518. Coin Change II 377. Combination Sum IV

518. Coin Change II

You are given an integer array coins representing coins of different denominations and an integer amount representing a total amount of money.

Return the number of combinations that make up that amount. If that amount of money cannot be made up by any combination of the coins, return 0.

You may assume that you have an infinite number of each kind of coin.

The answer is guaranteed to fit into a signed 32-bit integer.

 Like the knapsack problem, but there are  unlimited number of each item!

so Change the traversal order can be done!

AC:

Time complexity: O(m x n) m is the size of knapsack, n is the size of soins

Space complexity: O(m)

class Solution:
    def change(self, amount: int, coins: List[int]) -> int:

        dp = [0] * (amount + 1)
        dp[0] = 1

        for coin in coins:
            for j in range(coin, amount + 1):
                dp[j] += dp[j - coin]
        
        return dp[-1]

377. Combination Sum IV

Given an array of distinct integers nums and a target integer target, return the number of possible combinations that add up to target.

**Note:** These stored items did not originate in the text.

/-- A core begins to run a context (R301, R382): breakpoints and watchpoints loaded, the scale store zero where it ran another; a dispatch is an acquire,
so its L1 is emptied (R192). -/
def enterCore (s : State) (core c : Nat) : State :=
  let x := s.core core
  let k := s.ctx c
  if !(s.teamsOn core).isEmpty then s.setCore core { x with l1 := [] }
  else s.setCore core { x with ctx := some c, l1 := [], scale := if x.ctx == some c then x.scale else [], bps := k.bp, wps := k.wp, stalled := false }
/-- Places one team of a launch on a core (R196, step 1): contexts and bytes; its fibres at the start of R28, its barriers at that of R176. It takes its
generation when its core may grant one. -/
def placeTeam (s : State) (k : Nat) (x : Launch) (ti core : Nat) : State :=
  let r := x.r
  let s1 := s.enterCore core x.ctx
  let ctxs := s1.freeContexts core (recWarps r)
  let h := s1.nextTeam
  let t : Team :=
    { Team.absent with phase := .placed, launch := k, core := core, warps := recWarps r, teamid := ti, panelid := ti / perPanel r,
                       stage := ti / r.width % r.stages, alloc := recAlloc r, scratch := r.scratch, strict := r.strict,
                       grant := s1.reserveRuns core (recWarps r) (recAlloc r) r.scratch, barriers := State.startBarriers r.fibres, fibres := r.fibres }
  let s2 := s1.addTeam t
  ((List.range (recWarps r)).foldl (fun u i =>
    u.putWarp (warpKey h i) (BitVec.allOnes 32) (ctxs.getD i 0) fun l =>
      let g := ti * r.fibres + 32 * i + l
      u.startFibre true r.entry (32 * i + l) (r.spillb + BitVec.ofNat 64 (g * r.spills)) (r.rsb + BitVec.ofNat 64 (g * r.rss))) s2).l1Trim core
/-- The registers of a team of a launch at its start (R28). -/
def startRegisters (s : State) (tk : Nat) (r : LaunchRec) : State :=
  let t := s.team tk
  let start (fid : Nat) : List Word :=
    [r.param.setWidth 32, (r.param >>> 32).setWidth 32] ++ [fid, t.teamid, t.panelid, t.stage, teamCount r, r.panels].map (BitVec.ofNat 32)
  (List.range t.warps).foldl (fun u i => allLanes.foldl (fun u l =>
    let vs := start (32 * i + l)
    (List.range 8).foldl (fun u n => u.setLogical (warpKey tk i) l n (vs.getD n 0)) u) u) s
/-- Whether the windows of a team's live fibres can rise by the frame of a slot handler (R19, R362, R374). -/
def slotFrameFits (s : State) (tk : Nat) : Bool :=
  (s.warpsOf tk).all fun w => (lanesOf (s.liveMask w)).all fun l => decide ((s.fib (fibKey w l)).wb + 64 ≤ 2 ^ 26 - 64)
/-- Enters the save or the restore handler in a warp's live fibres, as one batch (R374, R380): x0 the slot, v2 the fibre index, every other
register of the new frame zero. -/
def enterSlotHandler (s : State) (w : Nat) (entry : Pc) (slot : Nat) : State :=
  let ls := lanesOf (s.liveMask w)
  let s1 := ls.foldl (fun t l =>
    let f := t.fib (fibKey w l)
    let wb := f.wb + 64
    let t1 := t.setFib (fibKey w l)
      { f with wb := wb, floor := wb / 16 * 16, nres := (wb + 79) / 16 - wb / 16, left_ := [], wait := .none, pc := entry, word := 0 }
    (List.range 64).foldl (fun u n => u.setLogical w l (wb + n)
      (if n = 0 then BitVec.ofNat 32 slot else if n = 1 then BitVec.ofNat 32 (slot / 2 ^ 32) else if n = 2 then BitVec.ofNat 32 f.fid else 0)) t1) s
  s1.rebatch w (maskOf ls)
/-- The address of a slot (R376). -/
def slotAddr (s : State) (c i : Nat) : Nat := (s.ctx c).saveb.toNat + i * (s.ctx c).savesz.toNat
/-- A placed team takes its generation (R196, steps 2 and 3; R206), and its start registers, or those of the restore handler (R380), are written. -/
def grantTeam (s : State) (tk : Nat) : State :=
  let t := s.team tk
  let s1 := s.takeGen t.core
  let g := (s1.core t.core).gen
  let s2 := s1.setTeam tk { t with gen := if t.slot.isNone then g else t.gen, grant := { t.grant with gen := g } }
  match t.slot with
  | none => match aget s2.launches t.launch with
    | some x => s2.startRegisters tk x.r
    | none => s2
  | some i =>
    let c := s2.ctxOfTeam tk
    if !s2.slotFrameFits tk then s2.endLaunch t.launch 4
    else ((s2.warpsOf tk).foldl (fun u w => u.enterSlotHandler w ((u.ctx c).restvec.setWidth 54) (u.slotAddr c i)) s2).later (if s2.allEnded tk then 16 else 2 ^ 20) (.saveHandlerTimeout tk)
/-- Placed teams whose launch has been dispatched take their generations, each as soon as its core may grant one (R206), and those of a panel that all have
theirs, of a persistent launch all its teams, become ready together (R157, R160, R196). While some wait, the next dispatch step looks again. -/
def grantDue (s : State) : State :=
  let begun (t : State) (k : Nat) : Bool := (aget t.launches k).all fun l => l.start.isSome
  let persistent (t : State) (k : Nat) : Bool := (aget t.launches k).any fun l => l.r.persistent
  let placed (t : State) : List (Nat × Team) := t.teams.filter fun x => x.2.phase == .placed && begun t x.2.launch
  let s1 := (placed s).foldl (fun t x => if x.2.grant.gen == 0 && t.mayGrant x.2.core then t.grantTeam x.1 else t) s
  let waits (x : Nat × Team) : Bool :=
    (placed s1).any fun y => y.2.launch == x.2.launch && (y.2.panelid == x.2.panelid || persistent s1 x.2.launch) && y.2.grant.gen == 0
  let s2 := ((placed s1).filter fun x => !waits x).foldl (fun t x => t.setTeam x.1 { t.team x.1 with phase := .running }) s1
  match (placed s2).filter fun x => x.2.grant.gen == 0 with
  | [] => s2
  | x :: xs => s2.later (Nat.max 1 (xs.foldl (fun n y => Nat.min n (s2.core y.2.core).nextGrant) (s2.core x.2.core).nextGrant - s2.clock)) .panelDispatch
/-- Dispatches teams of a panel to cores (R157, R196); the launch remembers where (R205). -/
def placePanel (s : State) (k : Nat) (x : Launch) (tis cores : List Nat) : State :=
  let y : Launch := { x with places := (x.places.filter fun p => !tis.contains p.1) ++ tis.zip cores }
  (tis.zip cores).foldl (fun u p => u.placeTeam k y p.1 p.2) { s with launches := aset s.launches k y }
/-- Teams of panel p. -/
def panelTeams (r : LaunchRec) (p : Nat) : List Nat := (List.range (perPanel r)).map (p * perPanel r + ·)
/-- What a launch would dispatch next (R159, R373): the flushed teams of the lowest panel that has some, else its next panel. -/
def nextTeams (x : Launch) : List Nat :=
  match x.undispatched with
  | [] => if x.nextPanel < x.r.panels then panelTeams x.r x.nextPanel else []
  | ti :: t =>
    let p := (ti :: t).foldl (fun m i => Nat.min m (i / perPanel x.r)) (ti / perPanel x.r)
    sortBy (fun a b => decide (a ≤ b)) ((ti :: t).filter fun i => i / perPanel x.r == p)
/-- The cluster that teams of a panel must go to: that of its other teams, where the panel has some that are not dispatched anew with them (R157),
of retired ones too, by the place they were in (DESIGN CHOICE, log entry 106). -/
def panelCluster (x : Launch) (tis : List Nat) : Option Nat :=
  (x.places.find? fun p => !tis.contains p.1 && tis.any fun i => i / perPanel x.r == p.1 / perPanel x.r).map fun p => clusterOf p.2
/-- Dispatches the next teams of a launch in a cluster they fit, by the device's choice among those (R157, R159). -/
def dispatchNext (s : State) (k : Nat) (x : Launch) : Option State :=
  let tis := nextTeams x
  let fits := ((s.clustersOf x.ctx).filter fun cl => (panelCluster x tis).all (· == cl)).filterMap fun cl => s.fitCluster x.ctx x.r [] tis.length cl
  if tis.isEmpty || fits.isEmpty then none
  else
    let cores := fits.getD (s.choice fits.length) []
    let y : Launch := { x with undispatched := x.undispatched.filter fun i => !tis.contains i,
                               nextPanel := x.nextPanel + (if x.undispatched.isEmpty then 1 else 0), start := some (x.start.getD s.clock) }
    some (s.chosen.placePanel k y tis cores)
/-- Places every panel of a persistent launch at once, when it is selected (R160). -/
def placeAll (s : State) (k : Nat) (x : Launch) : State :=
  match s.planPanels x.ctx x.r x.r.panels [] with
  | none => { s with launches := aset s.launches k x }
  | some cores => s.placePanel k x (List.range (x.r.panels * perPanel x.r)) cores
/-- Dispatches every panel of a persistent launch together: its teams have their places (R160). A dispatch is an acquire (R192). -/
def dispatchAll (s : State) (k : Nat) (x : Launch) : Option State :=
  let s1 := (((s.teamsOf k).map fun t => t.2.core).eraseDups).foldl (fun t c => t.enterCore c x.ctx) s
  some { s1 with launches := aset s1.launches k { x with nextPanel := x.r.panels, start := some (x.start.getD s.clock) } }
/-- Whether every panel of a persistent record fits now (R160, R193). -/
def fitsAll (s : State) (c : Nat) (r : LaunchRec) : Bool := (s.planPanels c r r.panels []).isSome
/-- Launches of a function that wait for resources, in the order in which resources are offered (R193). -/
def awaiting (s : State) (fn : Nat) : List (Nat × Launch) :=
  sortBy (fun a b => decide (b.2.r.prio < a.2.r.prio) || (a.2.r.prio == b.2.r.prio && decide (a.2.order ≤ b.2.order)))
    (s.launches.filter fun l => l.2.fn == fn && l.2.ending.isNone && !(nextTeams l.2).isEmpty && !s.preempting l.2.ctx)
/-- Whether a persistent record can be admitted now (R160, R193): it fits, and no active launch that resources are offered to first waits for a dispatch
that fits (DEDUCED, log entry 94). -/
def admitted (s : State) (fn c : Nat) (r : LaunchRec) : Bool :=
  s.fitsAll c r && !s.preempting c && !(s.awaiting fn).any fun l => decide (r.prio ≤ l.2.r.prio) && (s.dispatchNext l.1 l.2).isSome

The test cases are generated so that the answer can fit in a 32-bit integer.

 

 Combinations in a different order   also count!!!!!  :  Different ways to load a backpack

                   Traverse the knapsack first, then the items.     ( if   i > num : continue traverse)

class Solution:
    def combinationSum4(self, nums: List[int], target: int) -> int:
        dp = [0] * (target + 1)  # 创建动态规划数组，用于存储组合总数
        dp[0] = 1  # 初始化背包容量为0时的组合总数为1

        for i in range(1, target + 1):  # 遍历背包容量
            for j in nums:  # 遍历物品列表
                if i >= j:  # 当背包容量大于等于当前物品重量时
                    dp[i] += dp[i - j]  # 更新组合总数

        return dp[-1]  # 返回背包容量为target时的组合总数